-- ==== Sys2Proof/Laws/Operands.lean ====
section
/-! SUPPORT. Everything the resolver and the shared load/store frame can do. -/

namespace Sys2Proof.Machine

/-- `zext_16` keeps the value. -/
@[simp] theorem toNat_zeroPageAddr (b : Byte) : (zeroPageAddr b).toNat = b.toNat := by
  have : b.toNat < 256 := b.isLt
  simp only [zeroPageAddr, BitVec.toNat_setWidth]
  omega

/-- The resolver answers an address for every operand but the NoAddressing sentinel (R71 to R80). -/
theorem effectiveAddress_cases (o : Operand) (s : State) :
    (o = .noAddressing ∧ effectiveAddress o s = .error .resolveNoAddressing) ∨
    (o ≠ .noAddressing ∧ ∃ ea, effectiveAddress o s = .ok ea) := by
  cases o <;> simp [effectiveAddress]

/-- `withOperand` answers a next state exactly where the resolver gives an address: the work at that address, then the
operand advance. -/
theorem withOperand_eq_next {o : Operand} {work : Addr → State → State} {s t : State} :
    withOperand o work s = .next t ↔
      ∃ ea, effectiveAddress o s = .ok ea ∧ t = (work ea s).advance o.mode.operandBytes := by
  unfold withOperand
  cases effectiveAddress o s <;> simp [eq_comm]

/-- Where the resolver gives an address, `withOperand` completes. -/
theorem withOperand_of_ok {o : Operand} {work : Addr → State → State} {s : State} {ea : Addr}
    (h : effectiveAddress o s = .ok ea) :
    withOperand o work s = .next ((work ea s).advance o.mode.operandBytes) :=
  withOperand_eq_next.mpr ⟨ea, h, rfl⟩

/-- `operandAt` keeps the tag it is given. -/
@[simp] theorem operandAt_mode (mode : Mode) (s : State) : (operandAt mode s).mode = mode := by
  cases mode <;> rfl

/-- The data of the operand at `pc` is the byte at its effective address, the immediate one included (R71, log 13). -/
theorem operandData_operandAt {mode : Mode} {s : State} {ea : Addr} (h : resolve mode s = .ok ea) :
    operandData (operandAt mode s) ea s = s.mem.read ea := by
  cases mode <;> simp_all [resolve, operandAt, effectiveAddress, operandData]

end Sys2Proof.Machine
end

*-*-*

## What you are asked to do
Of the lines above, copy each one that contains the word "Machine".

## Written answer
namespace Sys2Proof.Machine
end Sys2Proof.Machine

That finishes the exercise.